The much deeper problem for the US economy is the asymmetric impact of Fed policies on households and businesses. The Fed’s monetary and regulatory policies have contributed to a form of capitalism where the rewards are going to the 1% and the risks are borne by the 99%. The current crisis response has made it painfully clear again that the Fed’s policies benefit high income individuals and large corporations, while small businesses and low income individuals bear the burden. While the Fed likes to see itself as part of the solution to America’s economic problems, it should ask itself whether it is also part of these problems.

And Yet, as Edwards reads comments of Fed members, particularly on Twitter (especially those of one Neel Kashkari), “they  apparently cannot conceive they are part of the problem”, instead “they ooze overconfidence and arrogance and have learnt nothing from the disastrous outcomes of their repeated excessively easy money policies to goose the financial markets and economy.” 

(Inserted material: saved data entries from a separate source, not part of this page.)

-- ==== Sys2Proof/Machine/Predictor.lean ====
section
/-! DEFINITION. The row predictor and its check stage: `pred`, `punion`, `sparge`, and the start and completion of queued
instructions (14 R288 to R291, R302 to R308). -/
namespace Sys2Proof.Machine

/-! ## Regions and their errors -/

/-- A byte range that an instruction reads or writes, with the double of the descriptor that names it; an input may lie in
memory (14 R302). -/
structure PReg where
  dbl : Nat
  out : Bool
  va : Word
  n : Nat
  deriving DecidableEq, Repr

def PReg.input (dbl : Nat) (va : Word) (n : Nat) : PReg := { dbl := dbl, out := false, va := va, n := n }
def PReg.output (dbl : Nat) (va : Word) (n : Nat) : PReg := { dbl := dbl, out := true, va := va, n := n }

/-- What the regions of an instruction come to: descriptor errors as (double, reason), the first translation fault, and the
pages in memory. -/
structure PredChk where
  errs : List (Nat × Nat)
  fault : Option MxStop
  pages : List (Nat × Nat)
  deriving DecidableEq, Repr

/-- The place of one region (14 R302): in the allocation, or, for an input, in HBM4 of KIND normal with HOME cached,
uncached or slice-pinned. Any other place is reason 4. The lists, scores and statuses that a predictor writes are not in the table of 05
R97, and no seal stops them (DESIGN CHOICE, L81). -/
def State.regPages (s : State) (k : Nat) (c : Ctx) (r : PReg) : Chk (List (Nat × Nat)) :=
  if inWindow r.va then
    if (c.winBad r.va r.n).isSome then .error (.sub 4) else .ok []
  else if r.out || 0xFFFFFE0000000000 < r.va.toNat + r.n then .error (.sub 4)
  else s.pagesOf k 0 (fun p => isHbm s.dies p.loc && (p.home == .cached || p.home == .uncached)) (fun _ => .sub 4)
    r.va.toNat r.n

/-- Collect the outcome of every region; a miss stops the check. -/
def State.regsCheck (s : State) (k : Nat) (c : Ctx) (errs : List (Nat × Nat)) (rs : List PReg) : Chk PredChk :=
  rs.foldl (fun (t : Chk PredChk) r =>
    match t with
    | .error e => .error e
    | .ok t =>
      match s.regPages k c r with
      | .ok ps => .ok { t with pages := t.pages ++ ps }
      | .error (.walk acc va) => .error (.walk acc va)
      | .error (.sub n) => .ok { t with errs := t.errs ++ [(r.dbl, n)] }
      | .error e => .ok { t with fault := some (t.fault.getD e) }) (.ok { errs := errs, fault := none, pages := [] })

/-- Two regions share a byte. -/
def PReg.meets (a b : PReg) : Bool := a.va.toNat < b.va.toNat + b.n && b.va.toNat < a.va.toNat + a.n

/-- Reason 5: an output region overlaps a region that another double names; the higher double is the offender. -/
def overlaps (rs : List PReg) : List (Nat × Nat) :=
  (rs.filter (·.out)).flatMap fun a =>
    (rs.filter fun b => b.dbl != a.dbl && a.meets b).map fun b => (max a.dbl b.dbl, 5)

/-- The error that is reported: the lowest double, and of its errors the lowest reason. -/
def leastErr : List (Nat × Nat) → Option (Nat × Nat)
  | [] => none
  | e :: t =>
    match leastErr t with
    | none => some e
    | some f => if f.1 < e.1 || (f.1 = e.1 && f.2 < e.2) then some f else some e

/-- `tval` of PREDICTOR (14 R302). -/
def predTval (e : Nat × Nat) : Word := BitVec.ofNat 64 (e.2 + e.1 * 256)

/-- A descriptor error traps, then a translation fault; else the pages. -/
def PredChk.result (t : PredChk) : Chk (List (Nat × Nat)) :=
  match leastErr t.errs, t.fault with
  | some e, _ => .error (.trap 48 (predTval e))
  | none, some f => .error f
  | none, none => .ok t.pages

/-- An error where a condition holds. -/
def errIf (b : Bool) (dbl reason : Nat) : List (Nat × Nat) := if b then [(dbl, reason)] else []

/-! ## Lists -/

/-- The header of an input list, read once, at issue: its count, whether it is bad, and whether a byte of it is poisoned (14 R291, R302). -/
structure ListHead where
  count : Nat
  bad : Bool
  poison : Bool
  deriving DecidableEq, Repr

/-- Read the header of a list. One that cannot be reached counts 0: its region then fails. -/
def State.listHead (s : State) (k : Nat) (c : Ctx) (base dbl : Nat) (va : Word) : Chk ListHead :=
  match s.regPages k c (PReg.input dbl va 8) with
  | .error (.walk acc v) => .error (.walk acc v)
  | .error _ => .ok { count := 0, bad := false, poison := false }
  | .ok ps => do
    let loc := opLoc base ps va.toNat
    s.readsHome k loc
    let h := s.opValue loc 8
    .ok { count := h.1 % 2 ^ 32, bad := h.1 / 2 ^ 32 ≠ 0, poison := h.2 }

def State.listHeads (s : State) (k : Nat) (c : Ctx) (base : Nat) : List (Nat × Word) → Chk (List ListHead)
  | [] => .ok []
  | (d, va) :: t => do
    let h ← s.listHead k c base d va
    let r ← s.listHeads k c base t
    .ok (h :: r)

def listRegs (ls : List (Nat × Word)) (ns : List Nat) : List PReg :=
  (ls.zip ns).map fun e => PReg.input e.1.1 e.1.2 (8 + 4 * e.2)

def listErrs (ls : List (Nat × Word)) (hs : List ListHead) : List (Nat × Nat) :=
  (ls.zip hs).flatMap fun e => errIf e.2.bad e.1.1 2

/-- What an instruction keeps of its lists' headers: counts and poison. -/
def ListHead.kept (h : ListHead) : Nat × Bool := (h.count, h.poison)

/-! ## Descriptors -/

def dword (d : List Word) (i lo len : Nat) : Nat := field (d.getD i 0).toNat lo len

/-- An FP32 field is a NaN or an infinity; or, for a field that must be at least +0, negative. -/
def notFinite (c : Nat) : Bool := isNan32 c || isInf32 c
def notAtLeast0 (c : Nat) : Bool := notFinite c || 2 ^ 31 ≤ c

/-- The fields of a `pred` descriptor (14 R303). -/
structure PredDesc where
  x : Word
  fmt : Nat
  xpitch : Nat
  t : Nat
  d : Nat
  r : Nat
  h : Nat
  kcap : Nat
  v : Word
  u : Word
  sigma : Nat
  tau : Nat
  bias : Word
  sout : Word
  lout : Word
  lpitch : Nat
  nout : Word
  deriving DecidableEq, Repr

def predDesc (d : List Word) : PredDesc :=
  { x := d.getD 0 0, fmt := dword d 1 0 4, xpitch := dword d 1 4 20, t := dword d 1 24 6 + 1, d := dword d 1 32 17,
    r := dword d 1 49 9, h := dword d 2 0 17, kcap := dword d 2 32 32, v := d.getD 3 0, u := d.getD 4 0,
    sigma := dword d 5 0 32, tau := dword d 5 32 32, bias := d.getD 6 0, sout := d.getD 7 0, lout := d.getD 8 0,
    lpitch := dword d 9 0 24, nout := d.getD 10 0 }

/-- The bytes of an input element. -/
def PredDesc.esize (p : PredDesc) : Nat := if p.fmt = 2 || p.fmt = 3 then 2 else 1

/-- The address of item t of a field. -/
def itemAt (a : Word) (pitch t : Nat) : Word := a + BitVec.ofNat 64 (pitch * t)

def hBad (h : Nat) : Bool := h < 32 || 65536 < h || h % 32 ≠ 0

def predErrs (w : List Word) : List (Nat × Nat) :=
  let p := predDesc w
  errIf (!(p.fmt = 2 || p.fmt = 3 || p.fmt = 4 || p.fmt = 5) || dword w 1 30 2 ≠ 0 || dword w 1 58 6 ≠ 0) 1 1
    ++ errIf (p.xpitch % 16 ≠ 0 || p.d < 32 || 65536 < p.d || p.d % 32 ≠ 0 || p.r < 16 || 256 < p.r || p.r % 16 ≠ 0) 1 2
    ++ errIf (dword w 2 17 15 ≠ 0) 2 1 ++ errIf (hBad p.h || p.kcap = 0 || p.h < p.kcap) 2 2
    ++ errIf (notFinite p.sigma || notFinite p.tau) 5 2
    ++ errIf (dword w 9 24 40 ≠ 0) 9 1 ++ errIf (p.lpitch % 16 ≠ 0 || p.lpitch < 8 + 4 * p.kcap) 9 2
    ++ [11, 12, 13, 14].flatMap fun i => errIf (w.getD i 0 ≠ 0) i 1

def predRegs (w : List Word) (va : Word) : List PReg :=
  let p := predDesc w
  let ts := List.range p.t
  ts.map (fun t => PReg.input 0 (itemAt p.x p.xpitch t) (p.d * p.esize))
    ++ [PReg.input 3 p.v (p.r * p.d), PReg.input 4 p.u (p.h * p.r)]
    ++ (if p.bias = 0 then [] else [PReg.input 6 p.bias (4 * p.h)])
    ++ [PReg.output 7 p.sout (4 * p.h * p.t)]
    ++ ts.map (fun t => PReg.output 8 (itemAt p.lout p.lpitch t) (8 + 4 * p.kcap))
    ++ [PReg.output 10 p.nout (4 * p.t), PReg.output 15 (va + 120#64) 8]

/-- The fields of a `punion` descriptor (14 R305). -/
structure UnionDesc where
  lin : Word
  pitch : Nat
  l : Nat
  ein : Word
  h : Nat
  chl : Nat
  gl : Nat
  out : Word
  ocap : Nat
  deriving DecidableEq, Repr

def unionDesc (d : List Word) : UnionDesc :=
  { lin := d.getD 0 0, pitch := dword d 1 0 24, l := dword d 1 24 7 + 1, ein := d.getD 2 0, h := dword d 3 0 17,
    chl := dword d 3 17 3, gl := dword d 3 20 3, out := d.getD 4 0, ocap := dword d 5 0 32 }

def UnionDesc.ch (p : UnionDesc) : Nat := 2 ^ (p.chl + 3)
def UnionDesc.g (p : UnionDesc) : Nat := 2 ^ (p.gl + 2)

def unionErrs (w : List Word) : List (Nat × Nat) :=
  let p := unionDesc w
  errIf (dword w 1 31 33 ≠ 0) 1 1 ++ errIf (p.pitch % 16 ≠ 0) 1 2
    ++ errIf (dword w 3 23 41 ≠ 0 || 5 ≤ p.chl || 6 ≤ p.gl) 3 1 ++ errIf (p.h < 32 || 65536 < p.h || p.ch < p.g) 3 2
    ++ errIf (dword w 5 32 32 ≠ 0) 5 1 ++ errIf (p.ocap % p.ch ≠ 0) 5 2 ++ errIf (w.getD 6 0 ≠ 0) 6 1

Edwards leaves the last word on the unintended consequences of the Fed’s disastrous actions to the late, great Paul Volker “who must be turning in his grave.” He wrote in 2018 shortly before his death:

“The real danger comes from encouraging or inadvertently tolerating rising inflation and its close cousin  of extreme speculation and risk-taking, in effect standing by while bubbles and excesses threaten  financial markets. Ironically, the “easy money,” striving for a “little inflation” as a means of forestalling deflation, could, in the end, be what brings it about.”

To this all we can add is that none of this is at all “ironic”: we have reached the part in the endgame where the Fed is willing to sacrifice the living standards of the lower and middle classes (why else is the Fed begging Congress to launch Universal Basic Income and handout checks to America’s middle class – it knows well that without this, the next major riot to take place will be at the Marriner Eccles building) just so it can inflate away the corporate and sovereign debt that the top 1% needs gone so it can perpetuate the corrupt crony-capitalist, neo-feudal system that the US currently lives under.